**Exercise aim:** Print verbatim the opening line of the material and every subsequent line through the one containing "life-cycle state, the".

○ ○ ○ ○ ○ ○ ○

-- ==== Sys2Proof/Laws/Sealed.lean ====
section
/-! SUPPORT. What the operations and commands leave: the queue of waiting commands and what OTP holds (the serial number, the
life-cycle state, the customer key hash and the user words, R411–R415) are as before, whatever else they do. The lemmas are
generated, one per definition; the exceptions (a life-cycle advance, OTP programming, entering reset) have none. -/

open Sys2Proof Sys2Proof.Machine
namespace Sys2Proof.Machine
/-- The commands that wait, and what OTP holds: what only a step, a life-cycle advance and OTP programming change. -/
def State.sealed (s : State) : List Instr × Nat × Nat × List Nat × Store Nat := (s.pending, s.serial, s.lifeCycle, s.keyHash, s.otp)

/-- An update of the other fields leaves the sealed ones. -/
@[simp] theorem State.sealed_mk (s : State) (regs : Store Nat) (shadow : Store Nat) (commitSec : Store Nat) (free : Nat) (out : List Out) (hosts : Store HostCtx) (cmds : List Cmd) (grants : List (Nat × Nat × Nat)) (slots : Store Slot) (phase : Phase) (straps : Straps) (tcus : Store Tcu) (fw : Store Firm) (gatePins : Nat) (calHead : List Nat) (calRunning : List Nat) (switch : List (Option Nat × Nat × Nat)) (reverting : Bool) (revertAt : Nat) (judging : Bool) (up : Nat) (engines : Store Engine) (shmem : Store Word) (frames : Store Frame) (cells : Store Nat) (nextS : Nat) (nextL : Nat) (voqs : Store Voq) (txs : Store Tx) (macs : Store Mac) (pressOwn : Nat) (pressShared : Nat) (fus : Store (List Fu)) (txts : Store (List (List Nat))) (walk : Option Walk) (wheyDue : Nat) (subs : Nat) (lostCopies : Nat) (fences : List Fence) (nodes : Store Node) (shpUntil : Nat) (heldShapes : List (Nat × NodeCfg)) (gates : Store Gate) (gateCopy : Store Gate) (gwq : Store (List GwFrame)) (watch : Store Nat) (samples : List (List Nat)) (smpSeq : Nat) (smpSkipped : Nat) (smpAt : Option Nat) (smpUntil : Nat) (smpRun : Option Sweep) (tabs : Store (List Nat)) (learnq : Store (List Req)) (crossing : Store (List Req)) (learnAt : Store Nat) (moves : Store (List (Nat × Nat × Nat × Nat))) (hits : Nat × List Nat) (winOps : Store (Option WinOp)) (shadows : Store Shadow) (slotNext : Nat) (slotFirst : List Nat) (lanes : Store Lane) (trunks : Store Trunk) (ntTimes : Store NtTime) (cadTab : Store (List (Nat × List Nat))) (cadSrc : List CadSrc) (cadFrom : Nat) (cadOld : Option HoopCfg) (cadRcs : Store (List (Nat × Nat))) (cadErr : Store (List Nat)) (gwTpl : Store (List Nat)) (gwWin : Store (Option (Nat × Bool))) (gwCnt : Store (List Nat)) (wear : Store Nat) (swaps : Store SwapRec) (swapNext : Nat) (caveRead : SwapRec) (swapWait : List SwapWait) (rowMap : Store Nat) (image : Store Nat) (applied : Bool) (perfs : Store Perf) (slotUse : Store Nat) (events : Store (Nat × Nat)) (slotSeen : Store Nat) (resetCauses : Nat) (sagSupply : Nat) (porstLow : Bool) (outsAt : Option Nat) (tapIr : Nat) (bsr : Nat) (thermalHold : Bool) (coolAt : Option Nat) (hot : Nat) (wiping : Bool) (startWait : Bool) (onAtReset : Nat) (releasedAt : Nat) (otpProg : Option (Nat × Nat)) (lifeProg : Option (Nat × List Nat)) (bootNext : Nat) (bootTcu : Bool) (booted : Bool) (pushLen : Option Nat) (pushed : List Byte) (perstHigh : Bool) :
    State.sealed { pending := s.pending, regs := regs, shadow := shadow, commitSec := commitSec, free := free, out := out, hosts := hosts, cmds := cmds, grants := grants, slots := slots, phase := phase, straps := straps, tcus := tcus, fw := fw, gatePins := gatePins, calHead := calHead, calRunning := calRunning, switch := switch, reverting := reverting, revertAt := revertAt, judging := judging, up := up, engines := engines, shmem := shmem, frames := frames, cells := cells, nextS := nextS, nextL := nextL, voqs := voqs, txs := txs, macs := macs, pressOwn := pressOwn, pressShared := pressShared, fus := fus, txts := txts, walk := walk, wheyDue := wheyDue, subs := subs, lostCopies := lostCopies, fences := fences, nodes := nodes, shpUntil := shpUntil, heldShapes := heldShapes, gates := gates, gateCopy := gateCopy, gwq := gwq, watch := watch, samples := samples, smpSeq := smpSeq, smpSkipped := smpSkipped, smpAt := smpAt, smpUntil := smpUntil, smpRun := smpRun, tabs := tabs, learnq := learnq, crossing := crossing, learnAt := learnAt, moves := moves, hits := hits, winOps := winOps, shadows := shadows, slotNext := slotNext, slotFirst := slotFirst, lanes := lanes, trunks := trunks, ntTimes := ntTimes, cadTab := cadTab, cadSrc := cadSrc, cadFrom := cadFrom, cadOld := cadOld, cadRcs := cadRcs, cadErr := cadErr, gwTpl := gwTpl, gwWin := gwWin, gwCnt := gwCnt, wear := wear, swaps := swaps, swapNext := swapNext, caveRead := caveRead, swapWait := swapWait, rowMap := rowMap, image := image, applied := applied, perfs := perfs, slotUse := slotUse, events := events, slotSeen := slotSeen, resetCauses := resetCauses, sagSupply := sagSupply, porstLow := porstLow, outsAt := outsAt, tapIr := tapIr, bsr := bsr, thermalHold := thermalHold, coolAt := coolAt, hot := hot, wiping := wiping, startWait := startWait, onAtReset := onAtReset, releasedAt := releasedAt, serial := s.serial, lifeCycle := s.lifeCycle, keyHash := s.keyHash, otp := s.otp, otpProg := otpProg, lifeProg := lifeProg, bootNext := bootNext, bootTcu := bootTcu, booted := booted, pushLen := pushLen, pushed := pushed, perstHigh := perstHigh } = s.sealed := by cases s; rfl
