-- ==== Sys2Proof/Tests/Slice0.lean ====
section
/-! SUPPORT. The author's tests: a smoke test of well-formedness, a few commands run on small states with results taken from the spec,
and for every clause with hypotheses of a statement a state and operands that meet them all (`wit_<statement>_<clause>`). -/

namespace Sys2Proof.Tests

open Sys2Proof Sys2Proof.Machine

set_option linter.unusedVariables false
set_option Elab.async false

/-- A state in which the device runs: every domain is on, every context attached, TCU A holds the token and TCU B stands by. -/
def on : State :=
  let s : State := { State.reset with phase := .running, perstHigh := true, bootNext := 1 }
  let s := (s.wr pagePwr R.PWR.PWR_STAT 0xAAAAAAA).wr pageBoot R.BOOT.BOOT_STAT_READY 1
  let s := s.each 4 (fun c a => a.wr (pageHC c) R.HC.CTX_STAT_ATTACHED 1)
  let s := (s.wr pageArb R.ARB.ARB_STAT_HOLDER_VALID 1).wr (pageCtl 0) R.CTL.TCU_STAT_STATE tsActive
  let s := s.wr (pageCtl 1) R.CTL.TCU_STAT_STATE tsStandby
  s.each 2 (fun t a => a.onTcu t (fun u => { u with clk := true, ready := true }))

/-- A request of HC0 for a page, the fourth that it has submitted. -/
def req (page : Nat) (args : List Nat) : Request := { ctx := 0, count := 3, tag := 9, intOn := true, page := page, args := args }

/-- A command of HC0 in flight, the third that it submitted. -/
def cmd (op page : Nat) (args : List Nat) : Cmd :=
  { ctx := 0, count := 2, handle := 2, tag := 0, intOn := false, afterPrev := false, op := op, page := page, args := args }

/-- Octets given as numbers. -/
def oct (l : List Nat) : List Byte := l.map (BitVec.ofNat 8)

/-- The octets of a Sync message in an Ethernet frame of 64 octets, without a true FCS. -/
def syncOctets : List Byte :=
  oct ([0x01, 0x1B, 0x19, 0, 0, 0, 2, 0, 0, 0, 0, 1, 0x88, 0xF7, 0, 2, 0, 44] ++ List.replicate 46 0)

/-- A running device with PTP instance 0 enabled in role `r` on port 1. -/
def ptpOn (r : Nat) : State :=
  (on.wr (pagePtp 0 0) R.PTP.PTP_CTL_EN 1).wr (pagePtp 0 0) R.PTP.PTP_CTL_ROLE r |>.wrI (pagePtp 0 0) R.PTP.PTP_PORT_CFG_EN 1 1
    |>.wrI (pagePtp 0 0) R.PTP.PTP_PORT_CFG_L2 1 1

/-- A candidate slot of TCU A in a state, with a source. -/
def cand (k src st : Nat) : State := (on.wrI (pageRefsel 0) R.REFSEL.CAND_CFG_SRC k src).wrI (pageRefsel 0) R.REFSEL.CAND_CFG_EN k 1 |>.wrI (pageRefsel 0) R.REFSEL.CAND_STAT_STATE k st

/-- Octets of little-endian words. -/
def words (l : List Nat) : List Byte := (l.map (leOct 4)).flatten

/-- An engine image with one task that starts by itself. -/
def engImage : List Byte :=
  words ([0x4B454E47, 1, 0x10002, 1, 4, 0, 0, 0, 0x0A130000, 0x08000800, 1, 0] ++ List.replicate 60 0 ++ [0x13] ++ List.replicate 16 1)

/-- A boot image whose first section of two is that engine image, for engine 2. -/
def bootImage : List Byte := words [0x4B424F54, 1, 420, 2, 0, 1, 0, 0, 0x203, 356, 0, 0] ++ engImage

/-- A running device with trunk `n` in a state. -/
def nt (n st : Nat) : State := on.wr (pageNT n) R.NT.TRUNK_STAT_STATE st

/-- The gateway on, with one template: number 3, on port 5, which is up. -/
def gw (ws : List Nat) : State :=
  { ((on.wr (pageGw 0) R.GW.GW_CTL_EN 1).setLink 5 lkUp).wr (pageCad 0) R.CAD.CAD_CTL_EN 1 with gwTpl := [(3, ws)] }

/-- An inbound gateway frame of template 3 for hoop 5. -/
def gwIn : List Byte :=
  let l := oct [2, 0, 0, 0, 0, 9, 2, 0, 0, 0, 0, 7] ++ beOct 2 34998 ++ beOct 4 5 ++ beOct 2 3 ++ beOct 2 2 ++ oct [1, 2, 3, 4, 5, 6, 7, 8, 9, 10, 11, 12] ++ oct (List.replicate 26 0)
  l ++ fcsOf l

/-- Puts an entry into the first free way of its key. -/
def put1 (s : State) (e : List Nat) : State := s.setEntry 0 tMac ((s.freeWay 0 tMac e).getD 0) e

○ ○ ○ ○ ○ ○ ○

**Written answer:**
-- ==== Sys2Proof/Laws/Sealed.lean ====
section
/-! SUPPORT. What the operations and commands leave: the queue of waiting commands and what OTP holds (the serial number, the
life-cycle state, the customer key hash and the user words, R411–R415) are as before, whatever else they do. The lemmas are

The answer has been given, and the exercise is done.